● Provided records
-- ==== Sys2Proof/Laws/KeptQuire.lean ====
section
/-! SUPPORT. Every definition of Machine/Quire.lean keeps the queue of waiting commands and the canonical form of both memories. -/
namespace Sys2Proof.Machine
open Sys2Proof
set_option maxHeartbeats 400000
set_option linter.all false
variable {cs_ : List Instr}
theorem qAct_kept (s : State) (p : Nat) (q : Nat) (code : Nat) (f : List Byte → State → State) (hs : Kept cs_ s) (hf : ∀ (y0 : List Byte)
    (y1 : State), Kept cs_ y1 → Kept cs_ (f y0 y1)) : Kept cs_ (qAct s p q code f) := by
  unfold qAct
  try extract_lets
  repeat'
    (first | with_reducible assumption | (with_reducible show Kept _ _; simp -iota -zeta only [memOk_mk])
           | with_reducible apply memsOk_of | with_reducible apply hf | with_reducible intro _ | extract_lets | split
           | dsimp +zetaDelta -iota only)

theorem qBegin_kept (s : State) (p : Nat) (q : Nat) (hs : Kept cs_ s) : Kept cs_ (qBegin s p q) := by
  unfold qBegin
  try extract_lets
  repeat'
    (first | with_reducible assumption | (with_reducible show Kept _ _; simp -iota -zeta only [memOk_mk])
           | with_reducible apply memsOk_of | with_reducible apply setQueue_kept | with_reducible intro _ | extract_lets | split
           | dsimp +zetaDelta -iota only)

theorem qChecked_kept (p : Nat) (q : Nat) (b : List Byte) (checks : List (Bool × Nat)) (s : State) (f : State → State) (hs : Kept cs_ s)
    (hf : ∀ (y0 : State), Kept cs_ y0 → Kept cs_ (f y0)) : Kept cs_ (qChecked p q b checks s f) := by
  unfold qChecked
  try extract_lets
  repeat'
    (first | with_reducible assumption | (with_reducible show Kept _ _; simp -iota -zeta only [memOk_mk])
           | with_reducible apply memsOk_of | with_reducible apply queueStatus_kept | with_reducible apply hf | with_reducible intro _
           | extract_lets | split | dsimp +zetaDelta -iota only)

theorem stepEvent_kept (s : State) (p : Nat) (q : Nat) (timeout : Nat) (status : Nat) (index : Nat) (hs : Kept cs_ s) : Kept cs_
    (stepEvent s p q timeout status index) := by
  unfold stepEvent
  try extract_lets
  repeat'
    (first | with_reducible assumption | (with_reducible show Kept _ _; simp -iota -zeta only [memOk_mk])
           | with_reducible apply memsOk_of | with_reducible apply post_kept | with_reducible intro _ | extract_lets | split
           | dsimp +zetaDelta -iota only)

theorem loadCommand_kept (s : State) (p : Nat) (q : Nat) (u : Quire) (freed : Bool) (hs : Kept cs_ s) : Kept cs_
    (loadCommand s p q u freed) := by
  unfold loadCommand
  try extract_lets
  repeat'
    (first | with_reducible assumption | (with_reducible show Kept _ _; simp -iota -zeta only [memOk_mk])
           | with_reducible apply memsOk_of | with_reducible apply readBytes_kept
           | with_reducible (refine readBytes_kept_eq ?_ (by with_reducible assumption)) | with_reducible apply setQueue_kept
           | with_reducible apply latchStart_kept | with_reducible apply queueStatus_kept | with_reducible intro _ | extract_lets | split
           | dsimp +zetaDelta -iota only)

theorem startNext_kept (s : State) (p : Nat) (q : Nat) (hs : Kept cs_ s) : Kept cs_ (startNext s p q) := by
  unfold startNext
  try extract_lets
  repeat'
    (first | with_reducible assumption | (with_reducible show Kept _ _; simp -iota -zeta only [memOk_mk, memsOk_mk])
            | (with_reducible show KeptParts _ _ _ _; simp -iota -zeta only [memsOk_mk]) | with_reducible apply memsOk_of
            | with_reducible apply cellsOk_of | with_reducible apply loadCommand_kept | with_reducible apply setQueue_kept
            | with_reducible apply stepEvent_kept | (refine pair_eq1 ?_ (by with_reducible assumption))
            | (refine pair_eq2 ?_ (by with_reducible assumption)) | (refine ans_done_eq ?_ (by with_reducible assumption))
            | (refine ans_wait_eq ?_ (by with_reducible assumption)) | with_reducible apply ans_done | with_reducible apply ans_wait
            | with_reducible apply ans_held | with_reducible apply out_next | with_reducible intro _ | extract_lets | split
            | dsimp +zetaDelta -iota only)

● Task
Repeat the records above exactly, leaving none out.

● Answer for the task
-- ==== Sys2Proof/Laws/KeptQuire.lean ====
section
/-! SUPPORT. Every definition of Machine/Quire.lean keeps the queue of waiting commands and the canonical form of both memories. -/
namespace Sys2Proof.Machine
open Sys2Proof
set_option maxHeartbeats 400000
set_option linter.all false
variable {cs_ : List Instr}
theorem qAct_kept (s : State) (p : Nat) (q : Nat) (code : Nat) (f : List Byte → State → State) (hs : Kept cs_ s) (hf : ∀ (y0 : List Byte)
    (y1 : State), Kept cs_ y1 → Kept cs_ (f y0 y1)) : Kept cs_ (qAct s p q code f) := by
  unfold qAct
  try extract_lets
  repeat'
    (first | with_reducible assumption | (with_reducible show Kept _ _; simp -iota -zeta only [memOk_mk])
           | with_reducible apply memsOk_of | with_reducible apply hf | with_reducible intro _ | extract_lets | split
           | dsimp +zetaDelta -iota only)

theorem qBegin_kept (s : State) (p : Nat) (q : Nat) (hs : Kept cs_ s) : Kept cs_ (qBegin s p q) := by
  unfold qBegin
  try extract_lets
  repeat'
    (first | with_reducible assumption | (with_reducible show Kept _ _; simp -iota -zeta only [memOk_mk])
           | with_reducible apply memsOk_of | with_reducible apply setQueue_kept | with_reducible intro _ | extract_lets | split
           | dsimp +zetaDelta -iota only)

theorem qChecked_kept (p : Nat) (q : Nat) (b : List Byte) (checks : List (Bool × Nat)) (s : State) (f : State → State) (hs : Kept cs_ s)
    (hf : ∀ (y0 : State), Kept cs_ y0 → Kept cs_ (f y0)) : Kept cs_ (qChecked p q b checks s f) := by
  unfold qChecked
  try extract_lets
  repeat'
    (first | with_reducible assumption | (with_reducible show Kept _ _; simp -iota -zeta only [memOk_mk])
           | with_reducible apply memsOk_of | with_reducible apply queueStatus_kept | with_reducible apply hf | with_reducible intro _
           | extract_lets | split | dsimp +zetaDelta -iota only)

theorem stepEvent_kept (s : State) (p : Nat) (q : Nat) (timeout : Nat) (status : Nat) (index : Nat) (hs : Kept cs_ s) : Kept cs_
    (stepEvent s p q timeout status index) := by
  unfold stepEvent
  try extract_lets
  repeat'
    (first | with_reducible assumption | (with_reducible show Kept _ _; simp -iota -zeta only [memOk_mk])
           | with_reducible apply memsOk_of | with_reducible apply post_kept | with_reducible intro _ | extract_lets | split
           | dsimp +zetaDelta -iota only)

theorem loadCommand_kept (s : State) (p : Nat) (q : Nat) (u : Quire) (freed : Bool) (hs : Kept cs_ s) : Kept cs_
    (loadCommand s p q u freed) := by
  unfold loadCommand
  try extract_lets
  repeat'
    (first | with_reducible assumption | (with_reducible show Kept _ _; simp -iota -zeta only [memOk_mk])
           | with_reducible apply memsOk_of | with_reducible apply readBytes_kept
           | with_reducible (refine readBytes_kept_eq ?_ (by with_reducible assumption)) | with_reducible apply setQueue_kept
           | with_reducible apply latchStart_kept | with_reducible apply queueStatus_kept | with_reducible intro _ | extract_lets | split
           | dsimp +zetaDelta -iota only)

theorem startNext_kept (s : State) (p : Nat) (q : Nat) (hs : Kept cs_ s) : Kept cs_ (startNext s p q) := by
  unfold startNext
  try extract_lets
  repeat'
    (first | with_reducible assumption | (with_reducible show Kept _ _; simp -iota -zeta only [memOk_mk, memsOk_mk])
            | (with_reducible show KeptParts _ _ _ _; simp -iota -zeta only [memsOk_mk]) | with_reducible apply memsOk_of
            | with_reducible apply cellsOk_of | with_reducible apply loadCommand_kept | with_reducible apply setQueue_kept
            | with_reducible apply stepEvent_kept | (refine pair_eq1 ?_ (by with_reducible assumption))
            | (refine pair_eq2 ?_ (by with_reducible assumption)) | (refine ans_done_eq ?_ (by with_reducible assumption))
            | (refine ans_wait_eq ?_ (by with_reducible assumption)) | with_reducible apply ans_done | with_reducible apply ans_wait
            | with_reducible apply ans_held | with_reducible apply out_next | with_reducible intro _ | extract_lets | split
            | dsimp +zetaDelta -iota only)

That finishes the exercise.